My husband sought legal help since January. Its really a case of victimization but we need more evidence to go forward. I ask him to talk to another lawyer but he has refused. He is quite stubborn and even more determined right now to fight them on this own and go to the media to highlight his plight.
He is not treating me badly just that there are certain aspect of our marriage he is not satisfied with and with everything going on how is one able to deal with/sort it out. Moving from here is going to cost at least 4 times what we are paying now. Would like to take a mortgage and build my own home but cant get a morgage due to some legal issues in getting clear title to property given to me. Then when that is fixed still may not get one since its would be me alone as my husband may be without a job since he will not go back to his old job.
You must face one problem at a time. Economics is the primary concern. Your husband should either get another job or go back to the original one and consider fighting them from a position of financial strength. Surviving economically is your first issue. He has no right to drag you down as well and she should reconsider how this affecting BOTH of you.
If it is matter of principles then I can understand wanting to defend his reputation and his investment of 19 years. However, his family's well-being is his most important investment and he must take care of that first. It is not either/or but rather of getting his priorities straight.
The next issue will also a legal one: getting clear title to your property and then being able to build on it, once you get your finances back in in order. Unless he works you cannot build.
I know that you want children and you can get the treatment you need.
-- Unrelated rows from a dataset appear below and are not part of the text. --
/-- What a quarter issues next in this cycle: the decoder and the group (R20, R21, R382). Decoder 0 takes the first group or, while the other
drives slices that it needs, none. -/
def State.quarterPick (s : State) (core quarter : Nat) : Option (Nat × Nat) :=
  let d0 := s.decoder core quarter 0
  let order := s.issueOrder core quarter
  if d0.free ≤ s.cycle then (order.head?.filter fun g => s.clear g (s.driven core quarter 1)).map fun g => (0, g)
  else if (s.decoder core quarter 1).free ≤ s.cycle then
    (if order.contains d0.g && s.clear d0.g d0.slices then some (1, d0.g)
     else (order.find? fun g => g != d0.g && s.clear g d0.slices).map fun g => (1, g))
  else none

/-- The decoder that can take a group's next instruction in this cycle. -/
def State.decoderFor (s : State) (g : Nat) : Option Nat :=
  (s.group? g).bind fun x =>
    let q := fun d => s.decoder x.home.core x.home.quarter d
    if !s.mayIssue g x then none
    else if (q 0).free ≤ s.cycle ∧ s.clear g (s.driven x.home.core x.home.quarter 1) = true then some 0
    else if (q 1).free ≤ s.cycle ∧ s.cycle < (q 0).free ∧ s.clear g (q 0).slices = true then some 1
    else none

/-- The quarters that hold groups, as 4 × core + quarter, in order. -/
def State.quarters (s : State) : List Nat :=
  sortBy (fun (a b : Nat) => decide (a ≤ b)) (dedupN (s.groups.filterMap fun p => p.2.place.map fun q => 4 * q.core + q.quarter))

/-- What issues next in this cycle: the decoder and the group. -/
def State.pick (s : State) : Option (Nat × Nat) := s.quarters.findSome? fun q => s.quarterPick (q / 4) (q % 4)

/-! ## Fetch (R32, R472) -/

/-- What a fetch ends with. -/
inductive Fetch
  | word (w : BitVec 128) (s : State)
  | trap (cause : Nat) (s : State)
  | park (p : Park) (s : State)
  | wait (s : State)
  deriving DecidableEq, Repr

/-- The fetch of the instruction of a sub-group at an address. -/
def State.fetch (s : State) (g : Nat) (pc : Dword) : Fetch :=
  let sel := fld pc 60 4
  let core := s.coreOf g
  if sel = 1 ∨ (8 ≤ sel ∧ sel ≤ 14) then .trap 0x080 s
  else if sel ≠ 0 then .trap 0x08A s
  else if fld pc 56 4 ≠ 0 then .trap 0x081 s
  else if pc.toNat % 16 ≠ 0 then .trap 0x004 s
  else match s.xlate (some core) (dieOf core) (s.slotOf g) pc.toNat .fetch with
    | (.fatal c, s1) => .trap c s1
    | (.park k l, s1) => .park ⟨s.slotOf g, pc, k, Kind.fetch.acc, l⟩ s1
    | (.wait, s1) => .wait s1
    | (.ok a home, s1) =>
      if s1.ownedBy none a 16 then .wait s1
      else if s1.poisoned a 16 then .trap 0x169 s1
      else .word (BitVec.ofNat 128 (s1.readNodeN a 16)) (s1.touchDie (dieOf core) home (.node a) 0 false)

/-- A cause raised in every thread of a sub-group. -/
def State.trapAll (s : State) (g : Nat) (lanes : List Nat) (cause : Nat) (tval : Dword) : State :=
  lanes.foldl (fun (t : State) l => if (t.group? g).isSome then t.trap g l cause tval else t) s

/-- A fetch that parks: it holds each thread's next issue, but for a handler under HTRAP, which traps (R356, R420). -/
def State.parkFetch (s : State) (g : Nat) (lanes : List Nat) (p : Park) : State :=
  lanes.foldl (fun (t : State) l =>
    if (t.group? g).isNone then t
    else if (t.thread g l).level ≠ 0 ∧ bit (t.ctx (t.slotOf g)).tcfg 0 then t.trap g l 0x098 p.va
    else (t.parkIssue g l p 5).hold g l) s

/-! ## Issue -/

/-- The work of a step: a state that is reached without an instruction; an event; an instruction of a sub-group, with the
decoder that issues it; the finding of the threads that are ready in this cycle; or data outside its ranges. -/
inductive Work
  | done (s : State)
  | event (i : Instr) (s : State)
  | issue (i : Instr) (dec : Nat) (s : State)
  | survey (s : State)
  | bad
  deriving DecidableEq, Repr

/-- The state in which a sub-group issues: it is the current one, and its threads are marked. -/
def State.offer (s : State) (g : Nat) (lanes : List Nat) : State :=
  { (lanes.foldl (fun (t : State) l => t.modThread g l fun u => { u with passed := u.passed + 1 }) s) with
    cur := some ⟨g, lanes⟩ }

/-- The least key of a group fetched, and offered to a decoder. -/
def State.issueNext (s : State) (dec g : Nat) : Work :=
  match s.vote g with
  | [] => .done s
  | l :: ls =>
    let pc := (s.thread g l).pc
    match s.fetch g pc with
    | .trap c t => .done (t.trapAll g (l :: ls) c pc)
    | .park p t => .done (t.parkFetch g (l :: ls) p)
    | .wait t => .done ((l :: ls).foldl (fun (u : State) k => u.hold g k) t)
    | .word w t => .issue (decode w) dec (t.offer g (l :: ls))

/-- Whether an offered instruction issued: a marked thread went on, trapped or ended. -/
def State.issued (before after : State) (g : Nat) (lanes : List Nat) : Bool :=
  (after.group? g).isNone || lanes.any fun l =>
    let t := after.thread g l
    t.passed == 0 || t.level != (before.thread g l).level || t.wait.lasting != .none || t.late.length != (before.thread g l).late.length

/-- The offered threads that issued. -/
def State.issuedLanes (before after : State) (g : Nat) (lanes : List Nat) : List Nat :=
  lanes.filter fun l => State.issued before after g [l]

/-- What the first issue of a group in a cycle replaced, or will replace once its result lands (R83, R256). -/
def Group.replaced (x y : Group) (cycle : Nat) : Prior :=
  { cycle := cycle, mode := x.mode
    v := (x.lanes.zip y.lanes).zipIdx.flatMap fun p =>
      (dedupN ((p.1.1.v ++ p.1.2.v).map (fun q => q.1) ++ p.1.2.vEmpty)).filterMap fun r =>
        if p.1.1.vEmpty.contains r ∨ (p.1.1.vreg r = p.1.2.vreg r ∧ ¬ p.1.2.vEmpty.contains r) then none
        else some (p.2, r, p.1.1.vreg r) }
Tell your husband to stop mentioning the hot water bottles because they give you a little relief from a lot of pain. Tell him to get work to that you can afford to get out of pain.
Take these one at a time, and prioritize them.
It seems that the key here is your husband going and and making a living. Even it if is less than before, it will be more than nothing at all.
He is fighting a battle that a lawyer won't touch which is not a good sign.
I shall keep your family in my prayers for the best outcomes to your various problems, and for your relief from pain.
I do not know what to reply and say
You had indicated that I have many stressors in my life that is resulting in my depression. How do i deal with stressors.